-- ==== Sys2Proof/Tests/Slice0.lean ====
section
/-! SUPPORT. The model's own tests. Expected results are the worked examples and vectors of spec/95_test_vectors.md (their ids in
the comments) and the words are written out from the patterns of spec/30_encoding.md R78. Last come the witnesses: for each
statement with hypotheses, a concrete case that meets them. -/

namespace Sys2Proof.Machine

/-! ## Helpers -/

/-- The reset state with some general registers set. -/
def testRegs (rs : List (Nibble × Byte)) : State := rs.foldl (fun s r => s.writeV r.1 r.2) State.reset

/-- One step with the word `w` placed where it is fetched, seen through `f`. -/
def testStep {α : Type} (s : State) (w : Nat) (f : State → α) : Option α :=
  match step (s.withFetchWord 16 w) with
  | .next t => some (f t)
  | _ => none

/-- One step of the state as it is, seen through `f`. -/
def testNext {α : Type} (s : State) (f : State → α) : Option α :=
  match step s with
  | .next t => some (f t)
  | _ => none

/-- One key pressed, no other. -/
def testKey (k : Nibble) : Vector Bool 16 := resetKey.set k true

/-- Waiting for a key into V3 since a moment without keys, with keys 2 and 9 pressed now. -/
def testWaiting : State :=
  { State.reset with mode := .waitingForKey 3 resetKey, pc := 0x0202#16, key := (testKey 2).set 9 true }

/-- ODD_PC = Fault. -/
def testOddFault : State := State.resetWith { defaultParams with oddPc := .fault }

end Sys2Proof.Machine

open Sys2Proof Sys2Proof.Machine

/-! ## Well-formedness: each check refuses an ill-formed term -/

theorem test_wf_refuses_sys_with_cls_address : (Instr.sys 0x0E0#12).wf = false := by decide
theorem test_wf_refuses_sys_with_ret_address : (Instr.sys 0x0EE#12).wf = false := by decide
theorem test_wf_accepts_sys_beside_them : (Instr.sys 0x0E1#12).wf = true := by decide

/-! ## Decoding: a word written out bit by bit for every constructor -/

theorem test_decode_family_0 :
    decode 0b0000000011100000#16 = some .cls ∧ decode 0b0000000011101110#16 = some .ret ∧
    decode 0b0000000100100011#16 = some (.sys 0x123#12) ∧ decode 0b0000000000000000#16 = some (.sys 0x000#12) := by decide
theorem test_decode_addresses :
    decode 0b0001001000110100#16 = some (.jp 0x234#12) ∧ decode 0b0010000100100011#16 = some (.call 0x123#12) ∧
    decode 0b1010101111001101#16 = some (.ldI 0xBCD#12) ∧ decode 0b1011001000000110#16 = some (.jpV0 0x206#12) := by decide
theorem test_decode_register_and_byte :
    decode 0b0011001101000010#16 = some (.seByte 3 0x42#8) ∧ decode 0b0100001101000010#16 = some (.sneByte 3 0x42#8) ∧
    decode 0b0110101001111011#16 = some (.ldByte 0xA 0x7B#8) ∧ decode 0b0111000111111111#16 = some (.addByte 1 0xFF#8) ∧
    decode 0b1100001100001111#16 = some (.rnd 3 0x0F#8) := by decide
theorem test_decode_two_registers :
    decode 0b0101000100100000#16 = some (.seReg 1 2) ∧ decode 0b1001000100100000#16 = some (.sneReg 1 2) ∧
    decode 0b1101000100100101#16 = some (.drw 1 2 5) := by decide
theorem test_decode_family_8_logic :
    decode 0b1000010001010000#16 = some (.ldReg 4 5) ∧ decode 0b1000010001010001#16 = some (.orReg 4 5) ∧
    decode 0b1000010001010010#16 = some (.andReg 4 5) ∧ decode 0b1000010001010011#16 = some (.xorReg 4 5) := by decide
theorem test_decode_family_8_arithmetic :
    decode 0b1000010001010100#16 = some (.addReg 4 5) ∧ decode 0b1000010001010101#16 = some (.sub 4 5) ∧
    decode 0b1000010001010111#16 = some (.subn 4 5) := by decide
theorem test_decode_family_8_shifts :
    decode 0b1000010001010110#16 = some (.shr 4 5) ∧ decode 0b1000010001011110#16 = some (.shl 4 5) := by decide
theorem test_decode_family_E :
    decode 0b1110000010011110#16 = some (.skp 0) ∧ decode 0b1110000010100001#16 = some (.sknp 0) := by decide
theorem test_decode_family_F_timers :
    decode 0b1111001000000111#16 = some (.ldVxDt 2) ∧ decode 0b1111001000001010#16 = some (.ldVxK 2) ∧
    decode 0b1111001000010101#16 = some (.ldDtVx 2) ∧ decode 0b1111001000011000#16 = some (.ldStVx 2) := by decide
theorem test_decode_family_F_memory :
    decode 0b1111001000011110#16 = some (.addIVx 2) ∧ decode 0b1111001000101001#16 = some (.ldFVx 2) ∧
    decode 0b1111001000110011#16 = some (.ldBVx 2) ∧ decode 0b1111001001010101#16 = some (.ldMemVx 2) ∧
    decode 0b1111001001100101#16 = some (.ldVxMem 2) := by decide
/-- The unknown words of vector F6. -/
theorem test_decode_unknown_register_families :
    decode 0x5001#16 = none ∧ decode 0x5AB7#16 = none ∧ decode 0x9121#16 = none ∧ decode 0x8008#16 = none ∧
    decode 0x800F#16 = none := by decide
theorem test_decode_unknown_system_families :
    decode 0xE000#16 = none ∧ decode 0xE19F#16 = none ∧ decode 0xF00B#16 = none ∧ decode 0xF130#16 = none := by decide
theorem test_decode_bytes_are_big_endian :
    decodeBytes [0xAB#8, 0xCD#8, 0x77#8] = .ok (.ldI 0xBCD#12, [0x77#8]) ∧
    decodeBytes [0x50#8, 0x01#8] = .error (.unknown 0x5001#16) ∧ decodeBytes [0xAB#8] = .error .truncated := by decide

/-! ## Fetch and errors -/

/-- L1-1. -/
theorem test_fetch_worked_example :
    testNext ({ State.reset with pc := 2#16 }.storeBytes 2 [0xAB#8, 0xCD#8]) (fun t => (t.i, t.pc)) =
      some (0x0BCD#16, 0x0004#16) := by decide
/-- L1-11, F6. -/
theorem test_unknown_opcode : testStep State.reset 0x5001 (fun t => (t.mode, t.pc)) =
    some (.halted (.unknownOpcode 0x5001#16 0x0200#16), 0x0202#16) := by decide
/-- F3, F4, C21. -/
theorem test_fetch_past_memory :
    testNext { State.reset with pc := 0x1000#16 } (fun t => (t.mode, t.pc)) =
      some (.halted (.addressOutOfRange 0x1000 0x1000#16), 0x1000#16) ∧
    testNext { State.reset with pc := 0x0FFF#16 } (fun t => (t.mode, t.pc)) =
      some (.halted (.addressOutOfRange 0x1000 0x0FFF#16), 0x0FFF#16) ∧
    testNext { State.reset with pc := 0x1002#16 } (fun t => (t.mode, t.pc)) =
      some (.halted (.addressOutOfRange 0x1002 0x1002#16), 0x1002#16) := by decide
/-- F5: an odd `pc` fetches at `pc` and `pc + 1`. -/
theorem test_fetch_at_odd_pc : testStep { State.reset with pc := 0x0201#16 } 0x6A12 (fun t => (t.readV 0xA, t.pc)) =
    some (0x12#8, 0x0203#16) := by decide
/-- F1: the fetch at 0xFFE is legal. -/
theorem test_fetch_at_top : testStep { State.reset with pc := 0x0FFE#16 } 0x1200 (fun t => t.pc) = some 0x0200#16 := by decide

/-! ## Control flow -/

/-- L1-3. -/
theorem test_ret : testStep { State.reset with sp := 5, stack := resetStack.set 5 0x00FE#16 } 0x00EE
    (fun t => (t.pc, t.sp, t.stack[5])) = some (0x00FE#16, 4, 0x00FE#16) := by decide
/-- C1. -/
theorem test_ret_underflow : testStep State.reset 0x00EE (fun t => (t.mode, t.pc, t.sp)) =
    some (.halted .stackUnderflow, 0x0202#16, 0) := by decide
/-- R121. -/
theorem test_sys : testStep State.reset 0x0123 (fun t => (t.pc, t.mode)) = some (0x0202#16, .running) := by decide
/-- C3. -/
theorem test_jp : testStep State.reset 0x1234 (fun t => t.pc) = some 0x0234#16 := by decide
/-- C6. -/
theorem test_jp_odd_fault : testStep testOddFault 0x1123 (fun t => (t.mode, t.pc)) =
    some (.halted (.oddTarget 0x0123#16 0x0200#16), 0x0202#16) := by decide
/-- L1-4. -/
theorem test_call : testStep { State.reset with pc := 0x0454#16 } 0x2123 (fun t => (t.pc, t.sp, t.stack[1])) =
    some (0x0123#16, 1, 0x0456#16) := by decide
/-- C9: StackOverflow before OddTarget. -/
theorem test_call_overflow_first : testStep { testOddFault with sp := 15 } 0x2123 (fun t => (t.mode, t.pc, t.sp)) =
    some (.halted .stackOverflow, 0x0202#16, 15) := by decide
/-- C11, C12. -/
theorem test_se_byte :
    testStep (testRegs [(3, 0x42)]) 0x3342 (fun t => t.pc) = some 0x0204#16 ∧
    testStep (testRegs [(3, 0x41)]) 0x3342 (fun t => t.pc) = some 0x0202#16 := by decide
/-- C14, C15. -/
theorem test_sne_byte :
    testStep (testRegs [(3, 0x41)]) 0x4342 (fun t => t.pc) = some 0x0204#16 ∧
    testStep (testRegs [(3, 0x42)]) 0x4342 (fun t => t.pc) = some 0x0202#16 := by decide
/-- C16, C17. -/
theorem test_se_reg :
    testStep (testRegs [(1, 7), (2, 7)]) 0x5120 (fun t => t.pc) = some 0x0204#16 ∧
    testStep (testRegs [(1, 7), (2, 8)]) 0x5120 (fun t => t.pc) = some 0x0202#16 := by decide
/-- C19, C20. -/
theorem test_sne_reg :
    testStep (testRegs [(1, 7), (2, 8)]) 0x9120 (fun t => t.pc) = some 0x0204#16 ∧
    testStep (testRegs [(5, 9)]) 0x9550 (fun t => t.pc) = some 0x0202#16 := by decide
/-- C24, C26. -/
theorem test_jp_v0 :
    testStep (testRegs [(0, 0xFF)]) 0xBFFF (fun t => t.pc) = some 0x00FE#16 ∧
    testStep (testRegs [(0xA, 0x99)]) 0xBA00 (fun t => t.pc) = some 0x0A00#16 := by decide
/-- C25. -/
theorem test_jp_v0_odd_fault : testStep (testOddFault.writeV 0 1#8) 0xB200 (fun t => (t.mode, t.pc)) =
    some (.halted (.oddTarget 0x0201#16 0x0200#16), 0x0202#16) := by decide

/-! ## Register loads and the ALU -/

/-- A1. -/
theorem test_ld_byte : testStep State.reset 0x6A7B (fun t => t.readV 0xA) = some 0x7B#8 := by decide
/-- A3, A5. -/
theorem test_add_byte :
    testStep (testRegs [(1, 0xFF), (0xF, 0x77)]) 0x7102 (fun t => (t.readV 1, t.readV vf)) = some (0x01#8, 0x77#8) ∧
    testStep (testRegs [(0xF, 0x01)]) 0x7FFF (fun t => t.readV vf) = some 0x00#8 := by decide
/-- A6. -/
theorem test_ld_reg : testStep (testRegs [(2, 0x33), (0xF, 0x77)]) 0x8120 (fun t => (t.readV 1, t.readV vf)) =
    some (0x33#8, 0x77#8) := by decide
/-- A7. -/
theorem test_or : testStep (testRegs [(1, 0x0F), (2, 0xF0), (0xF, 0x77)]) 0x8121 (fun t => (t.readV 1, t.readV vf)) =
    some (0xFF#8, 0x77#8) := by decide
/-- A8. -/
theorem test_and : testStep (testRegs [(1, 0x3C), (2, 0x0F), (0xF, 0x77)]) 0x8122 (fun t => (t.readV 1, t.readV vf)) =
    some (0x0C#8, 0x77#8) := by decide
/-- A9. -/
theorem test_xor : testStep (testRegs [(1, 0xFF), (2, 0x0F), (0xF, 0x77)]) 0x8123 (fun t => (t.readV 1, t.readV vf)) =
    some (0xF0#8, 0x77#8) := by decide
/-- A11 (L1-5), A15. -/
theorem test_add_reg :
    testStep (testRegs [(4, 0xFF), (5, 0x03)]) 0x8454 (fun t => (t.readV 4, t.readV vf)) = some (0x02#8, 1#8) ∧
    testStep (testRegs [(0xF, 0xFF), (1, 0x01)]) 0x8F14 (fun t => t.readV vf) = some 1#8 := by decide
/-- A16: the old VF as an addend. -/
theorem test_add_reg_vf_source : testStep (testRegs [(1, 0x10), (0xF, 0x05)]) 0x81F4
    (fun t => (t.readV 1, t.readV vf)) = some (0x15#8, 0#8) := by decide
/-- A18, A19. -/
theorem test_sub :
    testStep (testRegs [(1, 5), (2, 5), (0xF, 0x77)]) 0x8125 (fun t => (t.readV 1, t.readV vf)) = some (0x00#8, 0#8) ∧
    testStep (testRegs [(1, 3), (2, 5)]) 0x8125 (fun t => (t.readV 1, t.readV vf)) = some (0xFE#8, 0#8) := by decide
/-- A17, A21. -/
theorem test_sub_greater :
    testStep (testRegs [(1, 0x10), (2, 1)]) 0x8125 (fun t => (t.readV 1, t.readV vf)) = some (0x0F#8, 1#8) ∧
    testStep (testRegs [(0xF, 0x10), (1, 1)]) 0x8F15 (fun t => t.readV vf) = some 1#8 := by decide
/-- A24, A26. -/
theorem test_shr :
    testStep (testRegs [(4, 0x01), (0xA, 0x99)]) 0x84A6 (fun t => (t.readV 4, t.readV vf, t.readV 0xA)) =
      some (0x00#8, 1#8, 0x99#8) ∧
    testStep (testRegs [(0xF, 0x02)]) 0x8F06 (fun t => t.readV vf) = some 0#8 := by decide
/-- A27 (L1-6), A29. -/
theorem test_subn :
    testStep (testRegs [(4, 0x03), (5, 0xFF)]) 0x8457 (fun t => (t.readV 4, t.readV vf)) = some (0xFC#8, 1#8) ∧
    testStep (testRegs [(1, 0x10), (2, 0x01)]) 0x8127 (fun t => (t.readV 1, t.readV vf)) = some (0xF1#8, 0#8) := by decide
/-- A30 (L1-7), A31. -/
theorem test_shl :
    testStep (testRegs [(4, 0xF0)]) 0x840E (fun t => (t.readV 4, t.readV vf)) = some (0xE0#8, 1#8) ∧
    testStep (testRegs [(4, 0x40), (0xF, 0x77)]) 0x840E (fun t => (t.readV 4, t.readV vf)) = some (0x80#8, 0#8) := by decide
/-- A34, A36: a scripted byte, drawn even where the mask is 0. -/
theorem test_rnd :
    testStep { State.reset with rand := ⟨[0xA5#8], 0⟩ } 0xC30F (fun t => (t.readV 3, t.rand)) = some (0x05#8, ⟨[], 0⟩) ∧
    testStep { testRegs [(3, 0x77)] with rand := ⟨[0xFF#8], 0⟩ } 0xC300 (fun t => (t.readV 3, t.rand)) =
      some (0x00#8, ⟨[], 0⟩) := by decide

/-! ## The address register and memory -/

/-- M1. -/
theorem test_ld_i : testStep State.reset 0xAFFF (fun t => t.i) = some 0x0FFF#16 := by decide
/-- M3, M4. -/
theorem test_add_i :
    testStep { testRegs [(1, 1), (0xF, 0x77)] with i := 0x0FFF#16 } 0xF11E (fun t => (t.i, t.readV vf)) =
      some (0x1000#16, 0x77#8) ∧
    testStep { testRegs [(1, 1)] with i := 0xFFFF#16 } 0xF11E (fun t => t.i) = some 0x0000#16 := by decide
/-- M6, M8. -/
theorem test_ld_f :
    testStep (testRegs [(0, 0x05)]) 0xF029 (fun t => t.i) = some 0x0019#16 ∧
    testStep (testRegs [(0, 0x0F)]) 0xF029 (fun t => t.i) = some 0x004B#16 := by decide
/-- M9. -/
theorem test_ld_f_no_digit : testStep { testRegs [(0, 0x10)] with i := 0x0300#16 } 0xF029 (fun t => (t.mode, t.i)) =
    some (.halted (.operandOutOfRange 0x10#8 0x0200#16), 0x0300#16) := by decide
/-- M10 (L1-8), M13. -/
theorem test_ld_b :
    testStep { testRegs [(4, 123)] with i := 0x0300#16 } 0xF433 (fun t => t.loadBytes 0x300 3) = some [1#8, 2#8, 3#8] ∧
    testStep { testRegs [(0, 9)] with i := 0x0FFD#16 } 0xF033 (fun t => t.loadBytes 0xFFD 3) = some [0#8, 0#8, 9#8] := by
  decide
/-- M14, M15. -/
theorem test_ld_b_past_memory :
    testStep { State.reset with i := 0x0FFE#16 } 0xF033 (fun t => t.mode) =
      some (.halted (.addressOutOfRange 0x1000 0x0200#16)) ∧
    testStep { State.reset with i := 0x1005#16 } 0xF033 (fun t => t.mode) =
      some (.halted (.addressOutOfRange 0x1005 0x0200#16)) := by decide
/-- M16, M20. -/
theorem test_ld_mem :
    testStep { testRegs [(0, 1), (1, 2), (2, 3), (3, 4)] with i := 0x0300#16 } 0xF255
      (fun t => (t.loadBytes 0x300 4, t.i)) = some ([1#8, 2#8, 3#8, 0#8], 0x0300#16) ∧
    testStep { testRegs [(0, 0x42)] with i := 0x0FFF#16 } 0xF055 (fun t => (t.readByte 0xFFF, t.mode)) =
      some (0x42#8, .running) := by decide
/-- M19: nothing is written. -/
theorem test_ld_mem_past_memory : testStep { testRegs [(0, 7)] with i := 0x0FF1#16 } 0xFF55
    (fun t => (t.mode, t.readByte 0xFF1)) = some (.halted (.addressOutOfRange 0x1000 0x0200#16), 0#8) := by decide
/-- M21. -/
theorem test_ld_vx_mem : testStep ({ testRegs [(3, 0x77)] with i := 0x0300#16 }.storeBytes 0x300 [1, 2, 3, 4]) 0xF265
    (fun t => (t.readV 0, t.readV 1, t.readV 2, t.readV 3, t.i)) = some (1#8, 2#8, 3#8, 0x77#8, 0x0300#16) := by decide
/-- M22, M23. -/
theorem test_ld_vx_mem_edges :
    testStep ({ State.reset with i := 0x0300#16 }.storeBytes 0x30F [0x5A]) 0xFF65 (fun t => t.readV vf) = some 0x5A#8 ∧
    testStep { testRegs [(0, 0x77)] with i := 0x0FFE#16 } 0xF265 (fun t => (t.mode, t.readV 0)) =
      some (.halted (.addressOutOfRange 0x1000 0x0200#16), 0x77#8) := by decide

**Task prompt:** The expected answer is every line in the data above that carries the string "words".

**Your solution:**
the comments) and the words are written out from the patterns of spec/30_encoding.md R78. Last come the witnesses: for each
/-- The unknown words of vector F6. -/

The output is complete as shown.